The in store signage lists other brands as well, but the paper coupons just show those 3. I’m guessing SKUs got misconfigured, possibly as a result of them tweaking what gift cards were included. Based on how wide speaks the coupons have been pulled it seems to have been a corporate decision.
DP: Coupons are not working in any HEB stores.
That’s odd, any chance of manual $10 discount instead?
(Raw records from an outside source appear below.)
-- ==== Sys2Proof/Laws/Keeps1.lean ====
section
/-!
SUPPORT. What each operation and each command of these files of Machine/ keeps: Ops.lean, Memory.lean, CompassOps.lean, MeshOps.lean, TrailOps.lean, QueueOps.lean, Setup.lean, Police.lean, SwitchOps.lean, RoutingOps.lean, ChanOps.lean, MatchOps.lean, TransportOps.lean.
One lemma for each: an operation on a state that keeps what a state s₀ had (Keeps of Laws/Keeps.lean: the queue, the clock, what was
emitted, the form of the pool's memory) gives one that keeps it, and a command on such a state answers a next state that keeps it.
-/
namespace Sys2Proof.Machine

/-! ### Machine/Ops.lean -/

theorem State.wr_keeps {s₀ : State} (s : State) (b : Nat) (f : Field) (v : Nat) (h_s : Keeps s₀ s) : Keeps s₀ (s.wr b f v) := by
  unfold State.wr
  refine Keeps.upd ?_ rfl
  exact h_s

theorem State.wri_keeps {s₀ : State} (s : State) (b : Nat) (f : Field) (i : Nat) (v : Nat) (h_s : Keeps s₀ s) : Keeps s₀ (s.wri b f i v) := by
  unfold State.wri
  apply State.wr_keeps
  exact h_s

theorem State.add_keeps {s₀ : State} (s : State) (b : Nat) (f : Field) (d : Nat) (h_s : Keeps s₀ s) : Keeps s₀ (s.add b f d) := by
  unfold State.add
  apply State.wr_keeps
  exact h_s

theorem State.bump_keeps {s₀ : State} (s : State) (b : Nat) (f : Field) (h_s : Keeps s₀ s) : Keeps s₀ (s.bump b f) := by
  unfold State.bump
  apply State.add_keeps
  exact h_s

theorem State.bumpi_keeps {s₀ : State} (s : State) (b : Nat) (f : Field) (i : Nat) (h_s : Keeps s₀ s) : Keeps s₀ (s.bumpi b f i) := by
  unfold State.bumpi
  apply State.bump_keeps
  exact h_s

theorem State.setEvt_keeps {s₀ : State} (s : State) (b : Nat) (f : Field) (i : Nat) (h_s : Keeps s₀ s) : Keeps s₀ (s.setEvt b f i) := by
  unfold State.setEvt
  apply State.wr_keeps
  exact h_s

theorem State.clearAll_keeps {s₀ : State} (s : State) (b : Nat) (fs : List Field) (h_s : Keeps s₀ s) : Keeps s₀ (s.clearAll b fs) := by
  unfold State.clearAll
  refine Keeps.foldl ?_ ?_
  · exact h_s
  · intro y1 y2 y3
    apply State.wr_keeps
    exact y3

theorem State.clearArr_keeps {s₀ : State} (s : State) (b : Nat) (f : Field) (n : Nat) (h_s : Keeps s₀ s) : Keeps s₀ (s.clearArr b f n) := by
  unfold State.clearArr
  refine Keeps.foldl ?_ ?_
  · exact h_s
  · intro y1 y2 y3
    apply State.wri_keeps
    exact y3

theorem State.wr64_keeps {s₀ : State} (s : State) (b : Nat) (lo : Field) (hi : Field) (v : Nat) (h_s : Keeps s₀ s) : Keeps s₀ (s.wr64 b lo hi v) := by
  unfold State.wr64
  apply State.wr_keeps
  apply State.wr_keeps
  exact h_s

theorem State.emit_keeps {s₀ : State} (s : State) (e : Emit) (h : Keeps s₀ s) : Keeps s₀ (s.emit e) := h.emit e

theorem State.spend_keeps {s₀ : State} (s : State) (h_s : Keeps s₀ s) : Keeps s₀ s.spend := by
  unfold State.spend
  refine Keeps.upd ?_ rfl
  exact h_s

theorem State.setFn_keeps {s₀ : State} (s : State) (f : Nat) (x : FnSt) (h_s : Keeps s₀ s) : Keeps s₀ (s.setFn f x) := by
  unfold State.setFn
  refine Keeps.upd ?_ rfl
  exact h_s

theorem msixWrite_keeps {s₀ : State} (s : State) (f : Nat) (v : Nat) (h_s : Keeps s₀ s) : Keeps s₀ (msixWrite s f v) := by
  unfold msixWrite
  apply State.emit_keeps
  exact h_s

theorem sendMsix_keeps {s₀ : State} (s : State) (f : Nat) (v : Nat) (h_s : Keeps s₀ s) : Keeps s₀ (sendMsix s f v) := by
  unfold sendMsix
  refine ite_of (Keeps s₀) ?_ ?_
  · apply msixWrite_keeps
    exact h_s
  · refine ite_of (Keeps s₀) ?_ ?_
    · apply State.wri_keeps
      exact h_s
    · exact h_s

theorem msixRelease_keeps {s₀ : State} (s : State) (f : Nat) (v : Nat) (h_s : Keeps s₀ s) : Keeps s₀ (msixRelease s f v) := by
  unfold msixRelease
  refine ite_of (Keeps s₀) ?_ ?_
  · apply msixWrite_keeps
    apply State.wri_keeps
    exact h_s
  · exact h_s

theorem msixReleaseAll_keeps {s₀ : State} (s : State) (f : Nat) (h_s : Keeps s₀ s) : Keeps s₀ (msixReleaseAll s f) := by
  unfold msixReleaseAll
  refine Keeps.foldl ?_ ?_
  · exact h_s
  · intro y1 y2 y3
    apply msixRelease_keeps
    exact y3

theorem eqFire_keeps {s₀ : State} (s : State) (f : Nat) (h_s : Keeps s₀ s) : Keeps s₀ (eqFire s f) := by
  unfold eqFire
  refine ite_of (Keeps s₀) ?_ ?_
  · apply sendMsix_keeps
    apply State.setFn_keeps
    exact h_s
  · exact h_s

theorem raiseEvent_keeps {s₀ : State} (s : State) (f : Nat) (code : Nat) (detail : List Nat) (h_s : Keeps s₀ s) : Keeps s₀ (raiseEvent s f code detail) := by
  unfold raiseEvent
  extract_lets +onlyGivenNames v1
  clear_value v1
  extract_lets +onlyGivenNames v2
  clear_value v2
  refine ite_of (Keeps s₀) ?_ ?_
  · extract_lets +onlyGivenNames v3
    clear_value v3
    refine ite_of (Keeps s₀) ?_ ?_
    · apply State.setFn_keeps
      exact h_s
    · apply State.bump_keeps
      apply State.setFn_keeps
      exact h_s
  · exact h_s

theorem streamEvent_keeps {s₀ : State} (s : State) (code : Nat) (detail : List Nat) (h_s : Keeps s₀ s) : Keeps s₀ (streamEvent s code detail) := by
  unfold streamEvent
  extract_lets +onlyGivenNames v1
  clear_value v1
  refine ite_of (Keeps s₀) ?_ ?_
  · refine Keeps.upd ?_ rfl
    exact h_s
  · apply State.bump_keeps
    refine Keeps.upd ?_ rfl
    exact h_s

theorem deviceEvent_keeps {s₀ : State} (s : State) (code : Nat) (detail : List Nat) (h_s : Keeps s₀ s) : Keeps s₀ (deviceEvent s code detail) := by
  unfold deviceEvent
  refine Keeps.foldl ?_ ?_
  · apply streamEvent_keeps
    exact h_s
  · intro y1 y2 y3
    apply raiseEvent_keeps
    exact y3

theorem countEv_keeps {s₀ : State} (s : State) (u : UnitId) (e : CntEvent) (h_s : Keeps s₀ s) : Keeps s₀ (countEv s u e) := by
  unfold countEv
  split
  · rename_i x1 x2
    exact h_s
  · rename_i x3 x4 x5
    extract_lets +onlyGivenNames v6
    clear_value v6
    refine Keeps.foldl ?_ ?_
    · exact h_s
    · intro y7 y8 y9
      refine ite_of (Keeps s₀) ?_ ?_
      · apply State.wr64_keeps
        exact y9
      · exact y9

theorem cnt1_keeps {s₀ : State} (s : State) (u : UnitId) (code : Nat) (h_s : Keeps s₀ s) : Keeps s₀ (cnt1 s u code) := by
  unfold cnt1
  apply countEv_keeps
  exact h_s

theorem cntCM_keeps {s₀ : State} (s : State) (u : UnitId) (code : Nat) (n : Nat) (cls : Option Nat) (master : Option Nat) (h_s : Keeps s₀ s) : Keeps s₀ (cntCM s u code n cls master) := by
  unfold cntCM
  apply countEv_keeps
  exact h_s

theorem cntPMA_keeps {s₀ : State} (s : State) (u : UnitId) (code : Nat) (n : Nat) (priv : Option Bool) (master : Option Nat) (addr : Option Nat) (h_s : Keeps s₀ s) : Keeps s₀ (cntPMA s u code n priv master addr) := by
  unfold cntPMA
  apply countEv_keeps
  exact h_s

theorem accViol_keeps {s₀ : State} (s : State) (r : Route) (v : Viol) (off : Nat) (h_s : Keeps s₀ s) : Keeps s₀ (accViol s r v off) := by
  unfold accViol
  extract_lets +onlyGivenNames v1
  have h2 : Keeps s₀ v1 := by
    subst v1
    apply cnt1_keeps
    exact h_s
  clear_value v1
  refine ite_of (Keeps s₀) ?_ ?_
  · apply State.wr_keeps
    exact h2
  · apply State.wr_keeps
    apply State.wr_keeps
    apply State.wr_keeps
    apply State.wr_keeps
    apply State.wr_keeps
    exact h2

theorem configError_keeps {s₀ : State} (s : State) (u : UnitId) (h_s : Keeps s₀ s) : Keeps s₀ (configError s u) := by
  unfold configError
  extract_lets +onlyGivenNames v1
  have h2 : Keeps s₀ v1 := by
    subst v1
    apply cnt1_keeps
    exact h_s
  clear_value v1
  split
  · rename_i x3 x4 x5 x6
    apply State.setEvt_keeps
    exact h2
  · rename_i x7 x8
    exact h2

theorem markFenced_keeps {s₀ : State} (s : State) (u : UnitId) (h_s : Keeps s₀ s) : Keeps s₀ (markFenced s u) := by
  unfold markFenced
  refine ite_of (Keeps s₀) ?_ ?_
  · refine Keeps.upd ?_ rfl
    exact h_s
  · refine Keeps.upd ?_ rfl
    exact h_s

theorem errSummary_keeps {s₀ : State} (s : State) (e : ErrRec) (h_s : Keeps s₀ s) : Keeps s₀ (errSummary s e) := by
  unfold errSummary
  extract_lets +onlyGivenNames v1
  clear_value v1
  refine Keeps.upd ?_ rfl
  exact h_s

theorem errLogWrite_keeps {s₀ : State} (s : State) (e : ErrRec) (h_s : Keeps s₀ s) : Keeps s₀ (errLogWrite s e) := by
  unfold errLogWrite
  extract_lets +onlyGivenNames v1
  clear_value v1
  refine ite_of (Keeps s₀) ?_ ?_
  · extract_lets +onlyGivenNames v2
    clear_value v2
    extract_lets +onlyGivenNames v3
    clear_value v3
    extract_lets +onlyGivenNames v4
    have h5 : Keeps s₀ v4 := by
      subst v4
      apply State.wr_keeps
      apply State.wr_keeps
      apply State.wr_keeps
      apply State.wr_keeps
      apply State.wr_keeps
      exact h_s
    clear_value v4
    extract_lets +onlyGivenNames v6
    have h7 : Keeps s₀ v6 := by
      subst v6
      apply State.wr64_keeps
      apply State.wr64_keeps
      apply State.wr_keeps
      exact h5
    clear_value v6
    apply State.wr_keeps
    apply State.wr_keeps
    apply State.wr_keeps
    exact h7
  · apply State.bump_keeps
    exact h_s

theorem errReport_keeps {s₀ : State} (s : State) (e : ErrRec) (h_s : Keeps s₀ s) : Keeps s₀ (errReport s e) := by
  unfold errReport
  extract_lets +onlyGivenNames v1
  clear_value v1
  extract_lets +onlyGivenNames v2
  have h3 : Keeps s₀ v2 := by
    subst v2
    apply streamEvent_keeps
    exact h_s
  clear_value v2
  refine ite_of (Keeps s₀) ?_ ?_
  · refine Keeps.foldl ?_ ?_
    · refine Keeps.upd ?_ rfl
      exact h3
    · intro y4 y5 y6
      apply raiseEvent_keeps
      exact y6
  · exact h3

theorem recordError_keeps {s₀ : State} (s : State) (e : ErrRec) (h_s : Keeps s₀ s) : Keeps s₀ (recordError s e) := by
  unfold recordError
  extract_lets +onlyGivenNames v1
  have h2 : Keeps s₀ v1 := by
    subst v1
    apply errSummary_keeps
    exact h_s
  clear_value v1
  extract_lets +onlyGivenNames v3
  have h4 : Keeps s₀ v3 := by
    subst v3
    refine ite_of (Keeps s₀) ?_ ?_
    · apply cnt1_keeps
      exact h2
    · refine ite_of (Keeps s₀) ?_ ?_
      · apply cnt1_keeps
        exact h2
      · exact h2
  clear_value v3
  extract_lets +onlyGivenNames v5
  have h6 : Keeps s₀ v5 := by
    subst v5
    refine ite_of (Keeps s₀) ?_ ?_
    · apply State.bump_keeps
      exact h4
    · refine ite_of (Keeps s₀) ?_ ?_
      · apply State.bump_keeps
        exact h4
      · exact h4
  clear_value v5
  refine ite_of (Keeps s₀) ?_ ?_
  · exact h6
  · extract_lets +onlyGivenNames v7
    clear_value v7
    extract_lets +onlyGivenNames v8
    have h9 : Keeps s₀ v8 := by
      subst v8
      refine ite_of (Keeps s₀) ?_ ?_
      · refine Keeps.upd ?_ rfl
        exact h6
      · exact h6
    clear_value v8
    apply errReport_keeps
    apply errLogWrite_keeps
    exact h9


/-! ### Machine/Memory.lean -/

theorem State.setExt_keeps {s₀ : State} (s : State) (e : Nat) (x : ExtSt) (h_s : Keeps s₀ s) : Keeps s₀ (s.setExt e x) := by
  unfold State.setExt
  refine Keeps.upd ?_ rfl
  exact h_s

theorem setPoison_keeps {s₀ : State} (s : State) (line : Nat) (b : Bool) (h_s : Keeps s₀ s) : Keeps s₀ (setPoison s line b) := by
  unfold setPoison
  extract_lets +onlyGivenNames v1
  have h2 : Keeps s₀ v1 := by
    subst v1
    refine ite_of (Keeps s₀) ?_ ?_
    · apply State.bump_keeps
      exact h_s
    · exact h_s
  clear_value v1
  refine Keeps.upd ?_ rfl
  exact h2

theorem writeLine_keeps {s₀ : State} (s : State) (line off : Nat) (b : List Byte) (bad : Bool) (h : Keeps s₀ s) :
    Keeps s₀ (writeLine s line off b bad) := by
  unfold writeLine
  have k : Keeps s₀ { s with pool := { s.pool with mem := memWrite s.pool.mem (64 * line + off) b } } :=
    ⟨h.1, h.2.1, h.2.2.1, fun x => memWrite_wf _ _ _ (h.2.2.2 x)⟩
  exact ite_of (Keeps s₀) (setPoison_keeps _ _ _ k) (ite_of (Keeps s₀) (setPoison_keeps _ _ _ k) k)

theorem dropCopies_keeps {s₀ : State} (s : State) (line : Nat) (h_s : Keeps s₀ s) : Keeps s₀ (dropCopies s line) := by
  unfold dropCopies
  refine Keeps.upd ?_ rfl
  exact h_s

theorem mapLine_keeps {s₀ : State} (s : State) (f : Nat) (a : Nat) (k : WatchSt → WatchSt) (h_s : Keeps s₀ s) : Keeps s₀ (mapLine s f a k) := by
  unfold mapLine
  refine Keeps.upd ?_ rfl
  exact h_s

theorem lineCount_keeps {s₀ : State} (s : State) (f : Nat) (a : Nat) (c : Field) (h_s : Keeps s₀ s) : Keeps s₀ (lineCount s f a c) := by
  unfold lineCount
  split
  · rename_i x1 x2 x3 x4 x5
    apply State.bump_keeps
    exact h_s
  · rename_i x6 x7
    exact h_s

theorem lineTaken_keeps {s₀ : State} (s : State) (w : WatchSt) (h_s : Keeps s₀ s) : Keeps s₀ (lineTaken s w) := by
  unfold lineTaken
  refine ite_of (Keeps s₀) ?_ ?_
  · apply mapLine_keeps
    exact h_s
  · apply lineCount_keeps
    apply mapLine_keeps
    exact h_s

theorem poolLineTaken_keeps {s₀ : State} (s : State) (line : Nat) (c : Option Nat) (h_s : Keeps s₀ s) : Keeps s₀ (poolLineTaken s line c) := by
  unfold poolLineTaken
  refine Keeps.foldl ?_ ?_
  · exact h_s
  · intro y1 y2 y3
    apply lineTaken_keeps
    exact y3

theorem directWrite_keeps {s₀ : State} (s : State) (da : Nat) (b : List Byte) (bad : Bool) (h_s : Keeps s₀ s) : Keeps s₀ (directWrite s da b bad) := by
  unfold directWrite
  refine Keeps.foldl ?_ ?_
  · exact h_s
  · intro y1 y2 y3
    dsimp -zeta only
    extract_lets +onlyGivenNames v4
    clear_value v4
    extract_lets +onlyGivenNames v5
    clear_value v5
    extract_lets +onlyGivenNames v6
    have h7 : Keeps s₀ v6 := by
      subst v6
      refine Keeps.foldl ?_ ?_
      · apply writeLine_keeps
        apply dropCopies_keeps
        apply poolLineTaken_keeps
        exact y3
      · intro y8 y9 y10
        apply State.emit_keeps
        exact y10
    clear_value v6
    apply writeLine_keeps
    exact h7

theorem poolEvent_keeps {s₀ : State} (s : State) (i : Nat) (h_s : Keeps s₀ s) : Keeps s₀ (poolEvent s i) := by
  unfold poolEvent
  apply State.setEvt_keeps
  exact h_s

theorem elogWrite_keeps {s₀ : State} (s : State) (kind : Nat) (source : Nat) (stack : Nat) (slice : Nat) (da : Nat) (h_s : Keeps s₀ s) : Keeps s₀ (elogWrite s kind source stack slice da) := by
  unfold elogWrite
  extract_lets +onlyGivenNames v1
  clear_value v1
  refine ite_of (Keeps s₀) ?_ ?_
  · extract_lets +onlyGivenNames v2
    clear_value v2
    extract_lets +onlyGivenNames v3
    have h4 : Keeps s₀ v3 := by
      subst v3
      apply State.wr64_keeps
      apply State.wr_keeps
      apply State.wr_keeps
      apply State.wr_keeps
      apply State.wr_keeps
      exact h_s
    clear_value v3
    apply poolEvent_keeps
    apply State.wr_keeps
    apply State.wr_keeps
    exact h4
  · apply poolEvent_keeps
    apply State.bump_keeps
    exact h_s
I visited three different stores and had three different experiences. In one of the stores, I didn’t find this coupon at all. Instead, I saw a Buy $50 Uber gift card, get free $10 H-E-B gift card. In another store, this Bass Pro/Lowes/Home Depot coupon was present, but it required manual entry and manager override (which is typical at that location for discounted items that are reduced for quick sale). The third store had the coupon, and it worked without manual entry or manager override. It simply scanned for $10 off.
Interesting, thanks. What other differences with those stores might explain the different experiences? Different dates, different towns, different store sizes/ages, etc? (E.g. I have some smaller old HEBs, some newer larger but not ‘Plus’ HEBs, and some HEB Plus.)
Each of the stores are in different towns. I am kind of guessing on age, but I’d rank them from oldest to youngest in the same order as the coupons were accepted. The oldest store didn’t have the coupon. The middle store required manual value entry and manager override. The youngest store automatically accepted the coupon and applied the proper discount upon scanning.